Exercise instructions: Find the line containing "theorem changeSlot_eq (s" in the data below, then output that line and each one after it exactly, with nothing else.

Exercise data:

-- ==== Sys2Proof/Laws/Reports.lean ====
section
/-! SUPPORT. Requests that are removed, reports that are decided and passed on, and the record out that ends: each operation is
what the words of Safety.lean tell (01, 02, 03, 06). -/

namespace Sys2Proof.Machine.State

/-- The windows of several requests set to FAILED leave each port its other fields. -/
theorem foldl_failWindow_port (l : List Request) (c : Cause) (s : State) (q : Port) :
    ∃ windows events, (l.foldl (fun t r => t.failWindow r.port r.window c 0) s).port q =
      { s.port q with windows := windows, events := events } := by
  induction l generalizing s with
  | nil => exact ⟨_, _, rfl⟩
  | cons r rest ih =>
    obtain ⟨w, e, h⟩ := ih (s.failWindow r.port r.window c 0)
    refine ⟨w, e, ?_⟩
    rw [List.foldl_cons, h]
    by_cases hq : q = r.port
    · subst hq; simp [failWindow, raise, modWindow, PortContext.raise]
    · simp [failWindow, raise, modWindow, modPort_port, hq]

/-- A removal of records leaves each port's context as the pointwise word tells it (R103, R110, R111). -/
theorem removeRequests_port (s : State) (gone : Request → Bool) (c : Cause) (q : Port) :
    (s.removeRequests gone c).port q = (s.requestsRemoved gone c).port q := by
  obtain ⟨w, e, h⟩ := foldl_failWindow_port (s.queue.filter gone) c
    { s with queue := s.queue.filter fun r => !gone r } q
  have hr : (s.requestsRemoved gone c).port q =
      { s.port q with
        windows := Vector.ofFn fun w : Fin 4 =>
          if s.queue.any fun r => gone r && r.port = q && r.window = w then
            { s.window q w with state := .failed, cause := c, detail := 0 }
          else s.window q w
        events := (s.port q).events ||| if s.queue.any fun r => gone r && r.port = q then 0x04 else 0 } := by
    cases q <;> rfl
  have he := foldl_failWindow_events (s.queue.filter gone) q c { s with queue := s.queue.filter fun r => !gone r }
  rw [h] at he
  rw [hr]
  refine h.trans ?_
  have hw : w = Vector.ofFn fun w : Fin 4 =>
      if s.queue.any fun r => gone r && r.port = q && r.window = w then
        { s.window q w with state := .failed, cause := c, detail := 0 }
      else s.window q w := by
    have key : ∀ k : Fin 4, w[k] = (if s.queue.any fun r => gone r && r.port = q && r.window = k then
        { s.window q k with state := .failed, cause := c, detail := 0 } else s.window q k) := by
      intro k
      have hk : ((s.queue.filter gone).foldl (fun (t : State) r => t.failWindow r.port r.window c 0)
          { s with queue := s.queue.filter fun r => !gone r }).window q k = w[k] := by
        unfold State.window; rw [h]
      rw [← hk]
      by_cases hx : ∃ r ∈ s.queue.filter gone, r.port = q ∧ r.window = k
      · have hb : (s.queue.any fun r => gone r && r.port = q && r.window = k) = true := by
          obtain ⟨r, hr, h1, h2⟩ := hx
          rw [List.any_eq_true]
          exact ⟨r, (List.mem_filter.mp hr).1, by simp [(List.mem_filter.mp hr).2, h1, h2]⟩
        rw [hb]
        exact foldl_failWindow_window_mem c _ hx
      · have hb : (s.queue.any fun r => gone r && r.port = q && r.window = k) = false := by
          rw [Bool.eq_false_iff]
          intro hc
          obtain ⟨r, hr, h1⟩ := List.any_eq_true.mp hc
          simp only [Bool.and_eq_true, decide_eq_true_eq] at h1
          exact hx ⟨r, List.mem_filter.mpr ⟨hr, h1.1.1⟩, h1.1.2, h1.2⟩
        rw [hb]
        exact foldl_failWindow_window_ne c _ fun r hr h1 h2 => hx ⟨r, hr, h1, h2⟩
    apply Vector.ext
    intro k hk
    have := key ⟨k, hk⟩
    simpa using this
  have hee : e = (s.port q).events ||| if s.queue.any fun r => gone r && r.port = q then 0x04 else 0 := by
    refine he.trans ?_
    congr 1
    have : (∃ r ∈ s.queue.filter gone, r.port = q) ↔
        (s.queue.any fun r => gone r && r.port = q) = true := by
      rw [List.any_eq_true]
      constructor
      · rintro ⟨r, hr, h1⟩
        exact ⟨r, (List.mem_filter.mp hr).1, by simp [(List.mem_filter.mp hr).2, h1]⟩
      · rintro ⟨r, hr, h1⟩
        simp only [Bool.and_eq_true, decide_eq_true_eq] at h1
        exact ⟨r, List.mem_filter.mpr ⟨hr, h1.1⟩, h1.2⟩
    by_cases hx : ∃ r ∈ s.queue.filter gone, r.port = q
    · rw [if_pos hx, if_pos (this.mp hx)]
    · rw [if_neg hx, if_neg (mt this.mpr hx)]
  rw [hw, hee]
  rfl

/-- A removal of records, as the pointwise word tells it (R103, R110, R111). -/
theorem removeRequests_eq (s : State) (gone : Request → Bool) (c : Cause) :
    s.removeRequests gone c = s.requestsRemoved gone c := by
  obtain ⟨ports, h⟩ := removeRequests_frame s gone c
  have hp : ports = (s.requestsRemoved gone c).ports := by
    apply PerPort.ext_get
    intro q
    have := removeRequests_port s gone c q
    rw [h] at this
    exact this
  rw [h, hp]
  rfl

theorem requestsRemoved_none {s : State} {gone : Request → Bool} (c : Cause) (h : ∀ r ∈ s.queue, gone r = false) :
    s.requestsRemoved gone c = s := by rw [← removeRequests_eq, removeRequests_none c h]

/-- A change of one slot, with SLOT_CHANGE in every port where its health state changes (R40). -/
theorem changeSlot_eq (s : State) (i : Fin 16) (f : Slot → Slot) :
    s.changeSlot i f = (s.modSlot i f).modPorts fun c =>
      { c with events := c.events |||
        if (f (s.slot i)).health.state = (s.slot i).health.state then 0 else 0x08 } := by
  rcases changeSlot_cases s i f with ⟨h, e⟩ | ⟨h, e⟩
  · rw [e, if_pos h, modPorts_events_zero]
  · rw [e, if_neg h]; rfl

Solved exercise:
theorem changeSlot_eq (s : State) (i : Fin 16) (f : Slot → Slot) :
    s.changeSlot i f = (s.modSlot i f).modPorts fun c =>
      { c with events := c.events |||
        if (f (s.slot i)).health.state = (s.slot i).health.state then 0 else 0x08 } := by
  rcases changeSlot_cases s i f with ⟨h, e⟩ | ⟨h, e⟩
  · rw [e, if_pos h, modPorts_events_zero]
  · rw [e, if_neg h]; rfl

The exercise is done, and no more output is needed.